Top of DATA TO USE

-- ==== Sys2Proof/Machine/Sites.lean ====
section
/-! DEFINITION. The memory sites: stack locations, regions, parity, decryption, errors, scheduled streaming, exports and the
deep tier (R182 to R200, R202 to R205). -/

namespace Sys2Proof.Machine

/-! ### Sets, regions and locations (R184 to R186) -/

/-- Channel set `k` of site `m` is MUTABLE (R184, R203). -/
def State.setMutable (s : State) (m k : Nat) : Bool := bit (s.rd (.msite m) msite.SET_KIND) k

/-- The number of data channels of a set. -/
def State.dataChans (s : State) (m k : Nat) : Nat := if s.setMutable m k then 7 else 8

/-- Region `i` of site `m`. -/
def State.region (s : State) (m i : Nat) : Region := Table.get {} (s.site m).regions i

/-- Channel `ch` of site `m`. -/
def State.chan (s : State) (m ch : Nat) : Chan := Table.get {} (s.site m).chans ch

/-- Changes a channel. -/
def State.updChan (s : State) (m ch : Nat) (f : Chan → Chan) : State :=
  s.updSite m (fun x => { x with chans := Table.upd {} x.chans ch f })

/-- A region entry's 128-bit word (R185). -/
def regionOfWord (w : Nat) : Region :=
  { valid := bit w 0, set := bits w 1 2, kind := bits w 3 3, single := bit w 6, ch := bits w 7 5, owner := bits w 12 4,
    keySlot := bits w 16 5, base := bits w 21 19, len := bits w 40 19, tweak := bits w 64 64 }

/-- The word of a region entry. -/
def Region.word (r : Region) : Nat :=
  b2n r.valid + r.set * 2 + r.kind * 8 + b2n r.single * 64 + r.ch * 128 + r.owner * 2 ^ 12 + r.keySlot * 2 ^ 16 +
    r.base * 2 ^ 21 + r.len * 2 ^ 40 + r.tweak * 2 ^ 64

/-- KIND 1 IMAGE, 2 DELTA, 3 STACKFED: ciphertext kinds of a WEIGHT set. -/
def Region.weight (r : Region) : Bool := r.kind = 1 || r.kind = 2 || r.kind = 3

/-- The channels a region covers. -/
def State.regionChans (s : State) (m : Nat) (r : Region) : List Nat :=
  if r.single then [r.ch] else (List.range (s.dataChans m r.set)).map (· + 8 * r.set)

/-- The bytes of a region. -/
def State.regionSize (s : State) (m : Nat) (r : Region) : Nat := r.len * 4096 * (s.regionChans m r).length

/-- The channel and channel offset of region-relative byte `x` (R186). -/
def State.locate (s : State) (m : Nat) (r : Region) (x : Nat) : Nat × Nat :=
  if r.single then (r.ch, r.base * 4096 + x) else
  let n := s.dataChans m r.set
  let u := x / 4096
  (8 * r.set + u % n, (r.base + u / n) * 4096 + x % 4096)

/-! ### Stack bytes with channel parity (R184, R192, R193) -/

/-- A channel in state FAILED. -/
def State.chFailed (s : State) (m ch : Nat) : Bool := s.flag (.mchan m ch) mchan.FAILED

/-- A channel that cannot be read or written: FAILED, or without lock before its boundary (R193). -/
def State.chGone (s : State) (m ch : Nat) : Bool := s.chFailed m ch || (s.chan m ch).noLock

/-- The failed channels of a set. -/
def State.failedIn (s : State) (m k : Nat) : Nat := (List.range 8).countP (fun i => s.chFailed m (8 * k + i))

/-- A MUTABLE set that two failed channels have lost (R193). -/
def State.setLost (s : State) (m k : Nat) : Bool := s.setMutable m k && 2 ≤ s.failedIn m k

/-- A scheduled read of a region reports SITE_UE in every tick: its MUTABLE set is lost, or it is a STACKFED region of a set with a failed
channel (R193). -/
def State.regionLost (s : State) (m : Nat) (r : Region) : Bool := s.setLost m r.set || (r.kind = 3 && 1 ≤ s.failedIn m r.set)

/-- A byte as the cells hold it. -/
def State.rawByte (s : State) (m ch off : Nat) : Byte :=
  let c := s.chan m ch
  match Table.get 0 c.mem off with
  | 0 => if c.zeros.any (fun z => decide (z.1 ≤ off) && decide (off < z.2)) then 0 else Config.stackGarbage m ch off
  | v + 1 => BitVec.ofNat 8 v

/-- A byte as the site reads it: rebuilt from the other seven channels where its channel has failed (R193); what a failed channel of a
WEIGHT set reads is a free value (log 14). -/
def State.stackByte (s : State) (m ch off : Nat) : Byte :=
  let k := ch / 8
  if s.setMutable m k && s.chGone m ch then
    ((List.range 8).filter (fun i => 8 * k + i ≠ ch)).foldl (fun a i => a ^^^ s.rawByte m (8 * k + i) off) 0
  else if s.chGone m ch then Config.stackGarbage m ch off
  else s.rawByte m ch off

/-- Writes a cell. -/
def State.rawSet (s : State) (m ch off : Nat) (b : Byte) : State :=
  s.updChan m ch (fun c => { c with mem := Table.set 0 c.mem off (b.toNat + 1) })

/-- Writes one byte, in a MUTABLE set with its parity: new parity = old parity ⊕ old data ⊕ new data.  A failed data channel takes
the parity update only, and a failed parity channel none (R192, R193). -/
def State.stackSet (s : State) (m ch off : Nat) (b : Byte) : State :=
  let k := ch / 8
  if s.setMutable m k then
    let par := 8 * k + 7
    let old := s.stackByte m ch off
    let s := if s.chGone m par then s else s.rawSet m par off (s.rawByte m par off ^^^ old ^^^ b)
    if s.chGone m ch then s else s.rawSet m ch off b
  else s.rawSet m ch off b

/-- Writes bytes at region offset `x`. -/
def State.regionWrite (s : State) (m : Nat) (r : Region) (x : Nat) : List Byte → State
  | [] => s
  | b :: bs =>
    let (ch, off) := s.locate m r x
    (s.stackSet m ch off b).regionWrite m r (x + 1) bs

/-- `n` bytes from region offset `x`, as stored. -/
def State.regionRead (s : State) (m : Nat) (r : Region) (x n : Nat) : List Byte :=
  (List.range n).map (fun i => let (ch, off) := s.locate m r (x + i); s.stackByte m ch off)

/-! ### Decryption (R189, R190) -/

/-- The key of a slot, if loaded. -/
def State.siteKey (s : State) (m slot : Nat) : Option Nat :=
  match Table.get 0 (s.site m).keys slot with
  | 0 => none
  | v + 1 => some v

/-- The data units that `n` bytes from offset `x` touch. -/
def unitsOf (x n : Nat) : List Nat := (List.range ((x % 4096 + n + 4095) / 4096)).map (· + x / 4096)

/-- `n` bytes from region offset `x` in plain form: decrypted per data unit with tweak TWEAK_BASE + u. -/
def State.regionPlain (s : State) (m : Nat) (r : Region) (key x n : Nat) : List Byte :=
  ((((unitsOf x n).flatMap (fun u =>
    leBytes 4096 (Config.xtsDecrypt key (r.tweak + u) (leNat (s.regionRead m r (u * 4096) 4096))))).drop (x % 4096)).take n)

/-- A read refused for an empty key slot (R190). -/
def State.keyMiss (s : State) (m slot : Nat) : State :=
  ((s.inc (.msite m) msite.KEY_MISS_CNT 1).err (.msite m) 5).wr (.xts m) xts.KEY_MISS_SLOT slot

/-- A request refused because the region's owner is not the partition of the edge tile (R187). -/
def State.ownerMiss (s : State) (m : Nat) : State := (s.inc (.msite m) msite.OWNER_MISS_CNT 1).err (.msite m) 3

/-- The site serves the region: its OWNER is PART_ID, and a partition has the edge tile (R187). -/
def State.serves (s : State) (m : Nat) (r : Region) : Bool := r.valid && s.sitePart m = some r.owner

/-! ### Read errors (R191, R193) -/

/-- A corrected error. -/
def State.stackCe (s : State) (m ch : Nat) : State := (s.inc (.msite m) msite.CE_CNT 1).inc (.mchan m ch) mchan.CE_CNT 1

/-- An uncorrectable error at a channel offset. -/
def State.stackUe (s : State) (m ch off : Nat) : State :=
  let s := ((s.inc (.msite m) msite.UE_CNT 1).inc (.mchan m ch) mchan.UE_CNT 1).wr (.mchan m ch) mchan.LAST_UE_LINE (off / 64)
  (s.err (.msite m) 0).updChan m ch (fun c => { c with ueTimes := c.ueTimes ++ [s.clock] })

/-- SITE_UE for the status tree of this tick: 1, or 2 where no replay can avoid it (R193); the larger stays. -/
def State.siteError (s : State) (m code : Nat) : State :=
  s.updSite m (fun x => { x with siteErr := some (max (x.siteErr.getD 0) code) })

/-- The units with a corrected error. -/
def upsetCes : StackUpset → List Nat
  | .ce i => [i] | .several l _ => l | _ => []

/-- The units with an uncorrectable error. -/
def upsetUes : StackUpset → List Nat
  | .ue i => [i] | .several _ l => l | _ => []

/-- The errors from unit `n` on, which the command's second run of reads meets. -/
def upsetFrom (u : StackUpset) (n : Nat) : StackUpset :=
  .several (((upsetCes u).filter (n ≤ ·)).map (· - n)) (((upsetUes u).filter (n ≤ ·)).map (· - n))

/-- What R191 does with a read of `n` 32-byte units of a region, unit `i` of them at byte offset `at_ i`: counts, and the 64-byte lines of
the region whose data may not be used; a MUTABLE line is rebuilt unless another line that this needs cannot be read. -/
def State.readUpset (s : State) (m : Nat) (r : Region) (n : Nat) (at_ : Nat → Nat) (u : StackUpset) : State × List Nat :=
  let ues := ((upsetUes u).filter (· < n)).map (fun i => (s.locate m r (at_ i), at_ i / 64))
  let heals (e : (Nat × Nat) × Nat) : Bool := s.setMutable m (e.1.1 / 8) && s.failedIn m (e.1.1 / 8) = 0 &&
    ues.all (fun z => z.1.1 = e.1.1 || z.1.2 / 64 ≠ e.1.2 / 64)
  let s := ((upsetCes u).filter (· < n)).foldl (fun s i => s.stackCe m (s.locate m r (at_ i)).1) s
  (ues.foldl (fun s e => s.stackUe m e.1.1 e.1.2) s, (ues.filter (fun e => !heals e)).map (·.2))

/-! ### Scheduled streaming (R194 to R197, R282) -/

/-- LABEL. -/
def csLabel (e : Nat) : Nat := bits e 16 8
/-- SRC. -/
def csSrc (e : Nat) : Nat := bits e 36 2
/-- SLOT. -/
def csSlot (e : Nat) : Nat := bits e 38 2
/-- REGION. -/
def csRegion (e : Nat) : Nat := bits e 40 6
/-- ARG. -/
def csArg (e : Nat) : Nat := bits e 64 32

Bottom of DATA TO USE

TASK GOAL
The expected answer is a word-for-word copy of every line from the one that contains "def csLabel (e : Nat) : Nat := bits e 16 8" through the final line of the material.

TASK ANSWER
def csLabel (e : Nat) : Nat := bits e 16 8
/-- SRC. -/
def csSrc (e : Nat) : Nat := bits e 36 2
/-- SLOT. -/
def csSlot (e : Nat) : Nat := bits e 38 2
/-- REGION. -/
def csRegion (e : Nat) : Nat := bits e 40 6
/-- ARG. -/
def csArg (e : Nat) : Nat := bits e 64 32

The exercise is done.